Dataset entries
++++++++++++++++++++
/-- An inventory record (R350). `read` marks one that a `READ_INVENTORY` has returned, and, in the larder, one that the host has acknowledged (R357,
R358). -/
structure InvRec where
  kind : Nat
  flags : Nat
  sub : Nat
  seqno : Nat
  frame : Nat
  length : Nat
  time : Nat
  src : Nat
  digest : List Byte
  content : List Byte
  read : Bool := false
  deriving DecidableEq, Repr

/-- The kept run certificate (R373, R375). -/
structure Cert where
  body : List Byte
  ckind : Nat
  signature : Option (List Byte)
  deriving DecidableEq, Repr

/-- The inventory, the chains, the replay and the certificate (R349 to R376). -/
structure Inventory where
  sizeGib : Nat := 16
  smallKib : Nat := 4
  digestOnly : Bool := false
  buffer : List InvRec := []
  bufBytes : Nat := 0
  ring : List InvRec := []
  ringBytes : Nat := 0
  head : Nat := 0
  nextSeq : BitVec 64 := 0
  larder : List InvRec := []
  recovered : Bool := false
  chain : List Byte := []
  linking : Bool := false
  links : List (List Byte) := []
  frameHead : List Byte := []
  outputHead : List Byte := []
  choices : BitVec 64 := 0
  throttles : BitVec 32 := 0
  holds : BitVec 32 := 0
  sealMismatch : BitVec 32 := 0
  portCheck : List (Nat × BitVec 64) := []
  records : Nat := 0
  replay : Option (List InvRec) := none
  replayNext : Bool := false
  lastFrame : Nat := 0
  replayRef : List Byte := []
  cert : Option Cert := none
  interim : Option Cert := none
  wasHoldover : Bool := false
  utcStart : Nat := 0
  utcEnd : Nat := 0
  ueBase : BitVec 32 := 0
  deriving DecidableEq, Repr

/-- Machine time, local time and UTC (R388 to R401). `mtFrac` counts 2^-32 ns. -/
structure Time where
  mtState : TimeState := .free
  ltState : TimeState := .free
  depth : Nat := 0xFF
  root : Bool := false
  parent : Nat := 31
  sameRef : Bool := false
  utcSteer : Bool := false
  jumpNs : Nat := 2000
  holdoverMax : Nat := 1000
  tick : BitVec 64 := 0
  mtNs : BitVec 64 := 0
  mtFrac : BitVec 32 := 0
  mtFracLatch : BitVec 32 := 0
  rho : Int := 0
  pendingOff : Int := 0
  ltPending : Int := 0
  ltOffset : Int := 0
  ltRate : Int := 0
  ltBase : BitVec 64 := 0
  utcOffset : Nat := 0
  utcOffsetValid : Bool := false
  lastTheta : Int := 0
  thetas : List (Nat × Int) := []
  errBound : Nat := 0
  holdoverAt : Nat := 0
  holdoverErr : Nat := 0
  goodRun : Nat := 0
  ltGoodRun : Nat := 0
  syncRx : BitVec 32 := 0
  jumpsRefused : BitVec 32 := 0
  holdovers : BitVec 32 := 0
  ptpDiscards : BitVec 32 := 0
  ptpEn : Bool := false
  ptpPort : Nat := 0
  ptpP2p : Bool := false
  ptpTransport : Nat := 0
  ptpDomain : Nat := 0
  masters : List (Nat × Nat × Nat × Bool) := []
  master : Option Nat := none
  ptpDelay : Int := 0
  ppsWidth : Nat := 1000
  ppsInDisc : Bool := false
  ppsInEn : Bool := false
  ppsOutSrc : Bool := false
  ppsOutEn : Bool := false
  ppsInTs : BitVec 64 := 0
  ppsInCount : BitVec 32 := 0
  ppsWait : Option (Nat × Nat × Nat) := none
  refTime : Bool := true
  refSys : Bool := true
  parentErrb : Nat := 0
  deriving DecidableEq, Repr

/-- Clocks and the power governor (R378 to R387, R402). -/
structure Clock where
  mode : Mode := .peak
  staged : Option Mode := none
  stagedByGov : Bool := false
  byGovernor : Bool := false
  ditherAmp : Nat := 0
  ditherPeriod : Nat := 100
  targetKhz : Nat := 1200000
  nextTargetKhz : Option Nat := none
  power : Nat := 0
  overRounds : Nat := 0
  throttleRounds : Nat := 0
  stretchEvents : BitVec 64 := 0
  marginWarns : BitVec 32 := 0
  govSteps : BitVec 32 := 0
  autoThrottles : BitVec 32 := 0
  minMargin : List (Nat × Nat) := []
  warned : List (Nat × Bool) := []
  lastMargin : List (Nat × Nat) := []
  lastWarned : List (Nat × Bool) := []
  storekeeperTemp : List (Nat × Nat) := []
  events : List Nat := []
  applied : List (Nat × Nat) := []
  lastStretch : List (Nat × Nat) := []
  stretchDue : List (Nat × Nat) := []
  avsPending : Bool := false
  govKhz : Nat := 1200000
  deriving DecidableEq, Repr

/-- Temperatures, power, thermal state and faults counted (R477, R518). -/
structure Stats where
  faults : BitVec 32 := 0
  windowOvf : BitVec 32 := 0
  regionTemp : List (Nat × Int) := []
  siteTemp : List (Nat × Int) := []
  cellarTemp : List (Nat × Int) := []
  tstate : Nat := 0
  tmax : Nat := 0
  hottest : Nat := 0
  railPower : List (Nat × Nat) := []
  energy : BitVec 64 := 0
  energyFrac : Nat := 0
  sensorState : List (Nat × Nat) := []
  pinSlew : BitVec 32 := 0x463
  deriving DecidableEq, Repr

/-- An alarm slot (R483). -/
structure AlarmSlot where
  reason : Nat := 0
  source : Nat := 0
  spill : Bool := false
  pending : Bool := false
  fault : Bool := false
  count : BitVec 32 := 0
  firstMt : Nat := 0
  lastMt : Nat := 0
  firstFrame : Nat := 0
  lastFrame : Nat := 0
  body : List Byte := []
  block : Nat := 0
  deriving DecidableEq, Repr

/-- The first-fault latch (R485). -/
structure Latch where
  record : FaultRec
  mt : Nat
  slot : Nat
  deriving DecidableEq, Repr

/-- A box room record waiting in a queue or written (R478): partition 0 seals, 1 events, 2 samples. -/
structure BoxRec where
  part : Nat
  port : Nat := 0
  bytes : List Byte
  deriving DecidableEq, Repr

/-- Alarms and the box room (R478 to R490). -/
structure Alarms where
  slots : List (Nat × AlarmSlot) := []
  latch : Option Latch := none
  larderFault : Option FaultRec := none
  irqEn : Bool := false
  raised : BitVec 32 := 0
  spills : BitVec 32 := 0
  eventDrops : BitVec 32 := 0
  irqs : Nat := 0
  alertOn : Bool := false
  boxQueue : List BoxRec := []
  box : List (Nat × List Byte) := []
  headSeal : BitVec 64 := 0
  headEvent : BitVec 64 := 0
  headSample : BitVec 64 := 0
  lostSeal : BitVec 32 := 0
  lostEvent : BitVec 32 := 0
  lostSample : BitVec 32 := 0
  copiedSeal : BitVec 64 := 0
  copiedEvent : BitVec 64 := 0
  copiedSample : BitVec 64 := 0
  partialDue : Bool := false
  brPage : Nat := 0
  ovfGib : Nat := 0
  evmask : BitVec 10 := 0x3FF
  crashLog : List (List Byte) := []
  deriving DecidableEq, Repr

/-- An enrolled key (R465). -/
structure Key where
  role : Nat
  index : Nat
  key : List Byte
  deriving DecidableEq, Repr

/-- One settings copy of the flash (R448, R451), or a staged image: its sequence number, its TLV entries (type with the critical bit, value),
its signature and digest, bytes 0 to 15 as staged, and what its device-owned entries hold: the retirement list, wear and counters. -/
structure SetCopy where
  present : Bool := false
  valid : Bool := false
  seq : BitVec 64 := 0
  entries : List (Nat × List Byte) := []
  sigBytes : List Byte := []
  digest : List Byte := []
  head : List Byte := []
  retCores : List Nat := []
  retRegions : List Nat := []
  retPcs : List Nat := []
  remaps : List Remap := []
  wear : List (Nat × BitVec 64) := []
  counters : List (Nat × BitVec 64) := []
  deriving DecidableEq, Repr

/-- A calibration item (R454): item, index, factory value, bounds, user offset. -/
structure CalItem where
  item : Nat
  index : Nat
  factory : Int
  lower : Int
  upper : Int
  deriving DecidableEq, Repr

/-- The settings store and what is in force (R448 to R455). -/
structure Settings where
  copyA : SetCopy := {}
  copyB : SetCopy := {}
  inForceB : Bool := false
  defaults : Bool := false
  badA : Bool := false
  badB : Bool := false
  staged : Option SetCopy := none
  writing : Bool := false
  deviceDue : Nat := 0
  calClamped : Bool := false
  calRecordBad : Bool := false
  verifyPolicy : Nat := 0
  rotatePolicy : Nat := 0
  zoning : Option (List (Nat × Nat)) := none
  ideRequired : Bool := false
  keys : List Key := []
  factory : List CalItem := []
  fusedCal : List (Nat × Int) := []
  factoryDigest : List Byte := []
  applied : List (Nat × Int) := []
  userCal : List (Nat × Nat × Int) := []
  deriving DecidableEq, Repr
++++++++++++++++++++
## What needs to be done
Every line above carrying the word "value" needs to be shown.

## Exercise response
/-- One settings copy of the flash (R448, R451), or a staged image: its sequence number, its TLV entries (type with the critical bit, value),
/-- A calibration item (R454): item, index, factory value, bounds, user offset. -/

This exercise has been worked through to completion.